My first real lesson in the martial arts was when, at 16 years-of-age, my father handed me a dog-eared copy of the Chinese Tao Te Ching.
I had learned some very basic judo when I was about nine; attended a karate class and was shown a few joint locks by a family friend. Later, I would do Taoist Tai Chi for a bit. But although I loved the martial arts, no one teacher or dojo had captivated my mind. However, when I began studying the Tao, or the Way, an entire new philosophy revealed itself to me. The theory of water breaking down rock. Force creating resistance.
The text contain lessons to incorporate into life and the philosophy reflects wondrously what I now know of the martial arts, which I began studying seriously in my early thirties (What can I say? The teacher appeared when the student was finally ready).
In traditional ju-jitsu this concept of softness overcoming hardness is crucial. And to me, in many ways, the concept of energy (chi), is comparable with that of the invisible but discernable Tao.

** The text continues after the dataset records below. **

-- ==== Sys2Proof/Laws/PerInstr.lean ====
section
/-! SUPPORT. The family Decoding: for each constructor, a well-formed instruction is what its own encoding decodes to. -/

set_option linter.unusedSimpArgs false

namespace Sys2Proof.Laws
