/-- The permutations performed whole, and VTYPE (R124, R136 to R139, R146): each element of a destination row comes from an element of the
same row of a as it stood before the word, whatever rows overlap; a slide fills with b, its bits cut to a's element or zero-extended to
it (the model's choice: DEDUCED, log 45); an index at or above VL gives zero bytes,
COMPRESS packs the selected elements from element 0 on; VTYPE writes no data. -/
def Obligations.PermutationResults : Prop :=
  ∀ (s : State) (i : Instr) (c : EClass) (w : EFields) (e : Entry) (t : Ty),
    Alone s i c w e → e.icx = false → (i = .vtype w ∨ tyOf e.taga = some t ∧ pastEnd e = false) →
    let h := curHart s
    let vl := e.vl.toNat
    let rows := e.rows.toNat
    let room := if e.shape then 32768 else 16384
    let regs := if e.shape then 16 else 32
    let src (r k : Nat) : Nat := srcElem h e w w.a t r k
    let fill : Nat := match tyOf e.tagb with
      | some u => srcElem h e w w.b u 0 0
      | none => 0
    let gives (f : Nat → Nat → Option Nat) : Prop := w.d.toNat + rows ≤ regs → vl * tyWidth t ≤ room →
      ∃ u, exec i s = .next u ∧ (curHart u).masks = h.masks ∧ CompletesInLanes s u e e.flags [] ∧
        (∀ n, n < regs → n < w.d.toNat ∨ w.d.toNat + rows ≤ n → vreg (curHart u) e.shape n = vreg h e.shape n) ∧
        ∀ r k, r < rows → (k + 1) * tyWidth t ≤ room → elem (curHart u) e.shape (w.d.toNat + r) (tyWidth t) k =
          match f r k with
          | some x => x % 2 ^ tyWidth t
          | none => elem h e.shape (w.d.toNat + r) (tyWidth t) k
    let active (f : Nat → Nat → Nat) (r k : Nat) : Option Nat := if k < vl ∧ activeAt h w k = true then some (f r k) else none
    let o := e.x1.toNat
    (i = .slideup w → gives (active fun r k => if o ≤ k then src r (k - o) else fill)) ∧
    (i = .slidedn w → gives (active fun r k => if k + o < vl then src r (k + o) else fill)) ∧
    (i = .slide1up w → gives (active fun r k => if 1 ≤ k then src r (k - 1) else fill)) ∧
    (i = .slide1dn w → gives (active fun r k => if k + 1 < vl then src r (k + 1) else fill)) ∧
    (∀ u, i = .gatherv w → tyOf e.tagb = some u →
      gives (active fun r k => let j := srcElem h e w w.b u r k; if j < vl then src r j else 0)) ∧
    (i = .compress w →
      gives fun r k => (((List.range vl).filter fun j => activeAt h w j)[k]?).map (src r)) ∧
    (i = .vtype w → ∃ u, exec i s = .next u ∧ (curHart u).vregs = h.vregs ∧ (curHart u).masks = h.masks ∧ CompletesInLanes s u e e.flags [])

/-! ### Matrix, copy, tile and collective words (R56 to R60, R218 to R241, R393 to R399) -/

/-- MOPA and MOPM (R56 to R60, R220 to R225): on a READY tile whose mode and depth admit them they perform their k-steps in increasing
order from KPROG on and complete, K, D and TYPE following; while an X word of another hart entered the issue window first, or at its
start the tile is not READY, they wait; at the start a tile of the other mode, or too deep, is the fault of class 19; one that has
started is not tested again. A k-step adds to element
(m, n) the product of element m of one operand and element n of the other: channel by channel in triad mode, with one rounding
in BF16 mode. -/
def Obligations.MultiplyWordResults : Prop :=
  (∀ (s : State) (i : Instr) (c : EClass) (w : EFields) (e : Entry),
    Alone s i c w e → e.icx = false → i = .mopa w ∨ i = .mopm w →
    let u := enterWindow s s.cur
    let core := coreOf s.cur
    let n := w.d.toNat
    let x := tileAt (coreAt s core) (96 + n)
    let triad := modeTd e.mode == 12
    let ta := (tyOf (if c = .mopa then e.taga else modeTa e.mode)).getD .i8
    let tb := (tyOf (if c = .mopa then e.tagb else modeTb e.mode)).getD .i8
    let weight := (pairWeight ta tb).getD 0
    let total := if c = .mopa then e.vl.toNat / 64 * e.rows.toNat else w.imm.toNat
    let left := total - e.kdone.toNat
    let first := arrayFree u s.cur e = true
    (¬ first ∨ e.started = false ∧ x.state ≠ .ready → ∃ t, exec i s = .next t ∧ StaysQueued s t e) ∧
    (first → e.started = false → x.state = .ready → running (curHart s) = true → ((x.mode == .triad) != triad ∨ triad = true ∧ depthLimit < x.d + left * weight) →
      ∃ t, exec i s = .next t ∧ (curHart t).ctl = .trapped ∧ field (curHart t).trapRec.cause 20 8 = 19 ∧
        field (curHart t).trapRec.cause 0 20 = (if (x.mode == .triad) != triad then n + 16 else n) ∧
        (coreAt t core).cb = (coreAt s core).cb ∧ (coreAt t core).tiles = (coreAt s core).tiles) ∧
    (first → e.started = true ∨
        x.state = .ready ∧ (x.mode == .triad) = triad ∧ (triad = true → x.d + left * weight ≤ depthLimit) →
      let r := runSteps triad (modeFtz e.mode) (if c = .mopa then mopaOps s.cur e w ta tb else mopmOps s.cur e ta tb)
        ⟨u, tileList (coreAt u core) n, e.kdone.toNat, 0, none⟩ left
      r.fault = none →
      ∃ t, exec i s = .next t ∧ Completes (setCore r.state core (coreAt t core)) t e (e.flags ||| r.flags) [] ∧
        coreAt t core = setTile (setTileData (coreAt u core) n r.tile) (96 + n) { x with
          k := BitVec.ofNat 32 (min (x.k.toNat + left) 16777215), d := if triad then x.d + left * weight else x.d,
          type := if triad || left = 0 then x.type else 11 })) ∧
  (∀ (ftz : Bool) (tile xs ys : List Nat) (m n : Nat), tile.length = 4096 → xs.length = 64 → ys.length = 64 → m < 64 → n < 64 →
    ∀ z x y, tile[64 * m + n]? = some z → xs[m]? = some x → ys[n]? = some y →
      (let v := (matStep true ftz tile xs ys).1[64 * m + n]?.getD 0
       t3C256 v = (t3C256 z + t3C256 x * t3C256 y) % 256 ∧ t3C255 v = (t3C255 z + t3C255 x * t3C255 y) % 255 ∧
       t3C257 v = (t3C257 z + t3C257 x * t3C257 y) % 257 ∧ t3C7 v = (t3C7 z + t3C7 x * t3C7 y) % 7) ∧
      (matStep false ftz tile xs ys).1[64 * m + n]? = some (fAdd fmtSingle .rne ftz
        (exactMul (unpack fmtBrain ftz x) (unpack fmtBrain ftz y)).1 (unpack fmtSingle ftz z)).1)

Currently, my sensei melds aspects of Qi Gong into our jiu jitsu training, and I can say this much about his technique: the transfer of energy is strong. But, as he says, if you’re relying on strength to accomplish your goal, you’re not doing proper jiu jitsu. And this is the crux of the Tao.
Says Wiki: “The idea behind this meaning of Ju is ‘to be gentle’, ‘to give way’, ‘to yield’, ‘to blend’, ‘to move out of harm's way’. ‘Jutsu’ is the principle or ‘the action’ part of Ju-Jutsu. In Japanese this word means science or art.”
Likewise, the Tao overcomes by yielding.